**Exercise details:** Set out exactly, line by line, the stretch of data below that begins at the line containing "let back := c.parts.filter" and ends at the line containing "(s.mesh.reqs.any fun m", with both ends kept.

Dataset entries:
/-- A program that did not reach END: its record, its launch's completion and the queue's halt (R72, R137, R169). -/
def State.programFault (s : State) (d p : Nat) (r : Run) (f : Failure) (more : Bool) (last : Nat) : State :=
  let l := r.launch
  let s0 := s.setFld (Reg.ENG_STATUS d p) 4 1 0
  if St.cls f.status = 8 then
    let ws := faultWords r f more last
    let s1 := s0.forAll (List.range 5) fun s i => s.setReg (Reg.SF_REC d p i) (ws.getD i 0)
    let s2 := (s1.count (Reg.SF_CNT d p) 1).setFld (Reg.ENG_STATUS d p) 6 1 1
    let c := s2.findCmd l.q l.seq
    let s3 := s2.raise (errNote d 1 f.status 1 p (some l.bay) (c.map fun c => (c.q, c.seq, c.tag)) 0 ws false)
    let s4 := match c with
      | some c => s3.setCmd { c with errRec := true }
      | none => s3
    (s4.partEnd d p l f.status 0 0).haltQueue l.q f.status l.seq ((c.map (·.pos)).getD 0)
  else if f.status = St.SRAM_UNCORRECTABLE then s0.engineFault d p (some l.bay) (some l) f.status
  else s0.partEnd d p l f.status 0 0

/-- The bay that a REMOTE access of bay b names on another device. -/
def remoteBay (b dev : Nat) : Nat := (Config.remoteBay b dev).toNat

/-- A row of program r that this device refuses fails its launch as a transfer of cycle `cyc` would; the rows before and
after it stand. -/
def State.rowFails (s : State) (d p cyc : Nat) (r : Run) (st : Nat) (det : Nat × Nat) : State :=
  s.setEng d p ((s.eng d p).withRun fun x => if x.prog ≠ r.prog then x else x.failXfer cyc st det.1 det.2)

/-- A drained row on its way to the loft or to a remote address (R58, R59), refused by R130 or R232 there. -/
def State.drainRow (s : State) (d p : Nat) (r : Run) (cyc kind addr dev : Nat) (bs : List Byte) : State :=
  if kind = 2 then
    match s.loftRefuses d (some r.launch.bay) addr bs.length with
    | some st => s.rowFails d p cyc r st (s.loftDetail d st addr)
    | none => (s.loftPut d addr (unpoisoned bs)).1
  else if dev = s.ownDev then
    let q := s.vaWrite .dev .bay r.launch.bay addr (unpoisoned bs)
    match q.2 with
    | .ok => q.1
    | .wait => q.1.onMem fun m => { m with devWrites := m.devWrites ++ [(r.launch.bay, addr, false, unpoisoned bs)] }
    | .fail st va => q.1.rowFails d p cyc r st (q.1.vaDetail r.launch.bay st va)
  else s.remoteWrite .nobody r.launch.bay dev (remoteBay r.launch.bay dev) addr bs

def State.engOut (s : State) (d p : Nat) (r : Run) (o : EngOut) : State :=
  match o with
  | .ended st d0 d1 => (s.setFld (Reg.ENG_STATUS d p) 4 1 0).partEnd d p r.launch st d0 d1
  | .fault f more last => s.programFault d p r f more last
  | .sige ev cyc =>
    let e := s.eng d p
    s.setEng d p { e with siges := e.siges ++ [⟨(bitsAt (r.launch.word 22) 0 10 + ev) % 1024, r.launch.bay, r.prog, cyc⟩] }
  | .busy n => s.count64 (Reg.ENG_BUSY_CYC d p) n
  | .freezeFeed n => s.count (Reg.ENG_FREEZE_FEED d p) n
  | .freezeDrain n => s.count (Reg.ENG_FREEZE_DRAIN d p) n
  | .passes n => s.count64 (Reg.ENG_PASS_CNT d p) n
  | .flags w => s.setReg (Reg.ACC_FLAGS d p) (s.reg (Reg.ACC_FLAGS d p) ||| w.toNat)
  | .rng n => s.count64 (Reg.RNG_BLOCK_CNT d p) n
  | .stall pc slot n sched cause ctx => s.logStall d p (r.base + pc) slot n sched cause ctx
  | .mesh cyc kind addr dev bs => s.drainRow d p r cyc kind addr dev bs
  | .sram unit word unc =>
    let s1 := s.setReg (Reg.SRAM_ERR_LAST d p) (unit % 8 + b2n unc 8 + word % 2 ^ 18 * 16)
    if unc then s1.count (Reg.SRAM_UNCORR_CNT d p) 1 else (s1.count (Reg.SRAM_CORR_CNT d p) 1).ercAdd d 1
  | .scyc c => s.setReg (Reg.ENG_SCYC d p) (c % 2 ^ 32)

...

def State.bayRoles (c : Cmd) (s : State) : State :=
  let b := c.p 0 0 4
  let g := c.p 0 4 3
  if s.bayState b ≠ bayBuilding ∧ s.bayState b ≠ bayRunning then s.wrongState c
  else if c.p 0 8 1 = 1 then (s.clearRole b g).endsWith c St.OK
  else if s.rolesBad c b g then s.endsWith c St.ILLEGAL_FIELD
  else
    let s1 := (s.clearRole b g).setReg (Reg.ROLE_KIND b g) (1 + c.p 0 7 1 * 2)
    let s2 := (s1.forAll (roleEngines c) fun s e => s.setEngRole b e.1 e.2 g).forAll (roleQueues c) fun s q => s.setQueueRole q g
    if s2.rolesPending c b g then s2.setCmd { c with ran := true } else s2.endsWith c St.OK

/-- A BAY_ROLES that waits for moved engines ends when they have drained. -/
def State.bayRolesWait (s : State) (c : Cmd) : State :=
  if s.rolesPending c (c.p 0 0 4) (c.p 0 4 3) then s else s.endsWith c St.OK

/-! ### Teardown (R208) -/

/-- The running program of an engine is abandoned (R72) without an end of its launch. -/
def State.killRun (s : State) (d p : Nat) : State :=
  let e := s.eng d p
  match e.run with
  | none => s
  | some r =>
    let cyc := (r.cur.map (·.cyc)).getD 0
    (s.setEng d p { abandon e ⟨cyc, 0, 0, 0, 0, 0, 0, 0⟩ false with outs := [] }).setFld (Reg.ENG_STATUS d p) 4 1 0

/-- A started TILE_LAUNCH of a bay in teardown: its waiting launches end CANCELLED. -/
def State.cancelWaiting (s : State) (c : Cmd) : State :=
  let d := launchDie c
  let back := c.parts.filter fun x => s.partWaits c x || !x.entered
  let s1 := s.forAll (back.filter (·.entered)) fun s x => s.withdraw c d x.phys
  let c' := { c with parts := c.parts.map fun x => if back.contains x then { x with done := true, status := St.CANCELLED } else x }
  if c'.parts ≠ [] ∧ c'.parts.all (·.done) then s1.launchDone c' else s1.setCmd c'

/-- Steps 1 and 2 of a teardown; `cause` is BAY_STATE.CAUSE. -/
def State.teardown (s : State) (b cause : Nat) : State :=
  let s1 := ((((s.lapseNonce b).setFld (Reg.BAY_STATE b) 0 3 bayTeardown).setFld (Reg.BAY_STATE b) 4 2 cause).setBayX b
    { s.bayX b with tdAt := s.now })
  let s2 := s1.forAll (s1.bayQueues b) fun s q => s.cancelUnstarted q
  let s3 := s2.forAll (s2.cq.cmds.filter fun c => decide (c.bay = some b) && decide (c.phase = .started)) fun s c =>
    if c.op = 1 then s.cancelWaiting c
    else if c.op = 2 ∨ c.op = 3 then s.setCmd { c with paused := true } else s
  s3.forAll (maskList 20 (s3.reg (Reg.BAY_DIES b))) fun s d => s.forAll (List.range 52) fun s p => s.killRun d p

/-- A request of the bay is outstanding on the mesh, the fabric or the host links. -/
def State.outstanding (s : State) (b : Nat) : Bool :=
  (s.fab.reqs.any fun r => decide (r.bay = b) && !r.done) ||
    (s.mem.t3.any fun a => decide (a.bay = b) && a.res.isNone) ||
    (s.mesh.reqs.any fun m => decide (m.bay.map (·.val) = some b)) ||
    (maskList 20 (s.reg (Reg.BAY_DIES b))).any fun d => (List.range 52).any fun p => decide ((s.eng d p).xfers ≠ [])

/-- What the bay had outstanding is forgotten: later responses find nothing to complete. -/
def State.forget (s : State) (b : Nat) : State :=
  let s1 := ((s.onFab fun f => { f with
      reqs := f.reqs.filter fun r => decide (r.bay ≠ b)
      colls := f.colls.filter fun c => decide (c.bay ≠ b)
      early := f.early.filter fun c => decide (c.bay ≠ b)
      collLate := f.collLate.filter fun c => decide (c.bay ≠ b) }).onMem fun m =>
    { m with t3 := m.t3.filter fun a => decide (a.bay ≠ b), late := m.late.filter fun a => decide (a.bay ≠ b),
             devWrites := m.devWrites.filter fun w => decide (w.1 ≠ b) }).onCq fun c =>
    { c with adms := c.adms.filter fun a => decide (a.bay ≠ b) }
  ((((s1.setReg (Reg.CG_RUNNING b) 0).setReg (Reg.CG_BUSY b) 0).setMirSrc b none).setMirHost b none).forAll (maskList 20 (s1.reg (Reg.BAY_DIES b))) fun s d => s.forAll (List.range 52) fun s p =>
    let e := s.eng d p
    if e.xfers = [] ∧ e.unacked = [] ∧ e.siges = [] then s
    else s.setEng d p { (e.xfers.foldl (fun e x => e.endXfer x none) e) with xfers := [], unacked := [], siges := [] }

**Solved problem:**
  let back := c.parts.filter fun x => s.partWaits c x || !x.entered
  let s1 := s.forAll (back.filter (·.entered)) fun s x => s.withdraw c d x.phys
  let c' := { c with parts := c.parts.map fun x => if back.contains x then { x with done := true, status := St.CANCELLED } else x }
  if c'.parts ≠ [] ∧ c'.parts.all (·.done) then s1.launchDone c' else s1.setCmd c'

/-- Steps 1 and 2 of a teardown; `cause` is BAY_STATE.CAUSE. -/
def State.teardown (s : State) (b cause : Nat) : State :=
  let s1 := ((((s.lapseNonce b).setFld (Reg.BAY_STATE b) 0 3 bayTeardown).setFld (Reg.BAY_STATE b) 4 2 cause).setBayX b
    { s.bayX b with tdAt := s.now })
  let s2 := s1.forAll (s1.bayQueues b) fun s q => s.cancelUnstarted q
  let s3 := s2.forAll (s2.cq.cmds.filter fun c => decide (c.bay = some b) && decide (c.phase = .started)) fun s c =>
    if c.op = 1 then s.cancelWaiting c
    else if c.op = 2 ∨ c.op = 3 then s.setCmd { c with paused := true } else s
  s3.forAll (maskList 20 (s3.reg (Reg.BAY_DIES b))) fun s d => s.forAll (List.range 52) fun s p => s.killRun d p

/-- A request of the bay is outstanding on the mesh, the fabric or the host links. -/
def State.outstanding (s : State) (b : Nat) : Bool :=
  (s.fab.reqs.any fun r => decide (r.bay = b) && !r.done) ||
    (s.mem.t3.any fun a => decide (a.bay = b) && a.res.isNone) ||
    (s.mesh.reqs.any fun m => decide (m.bay.map (·.val) = some b)) ||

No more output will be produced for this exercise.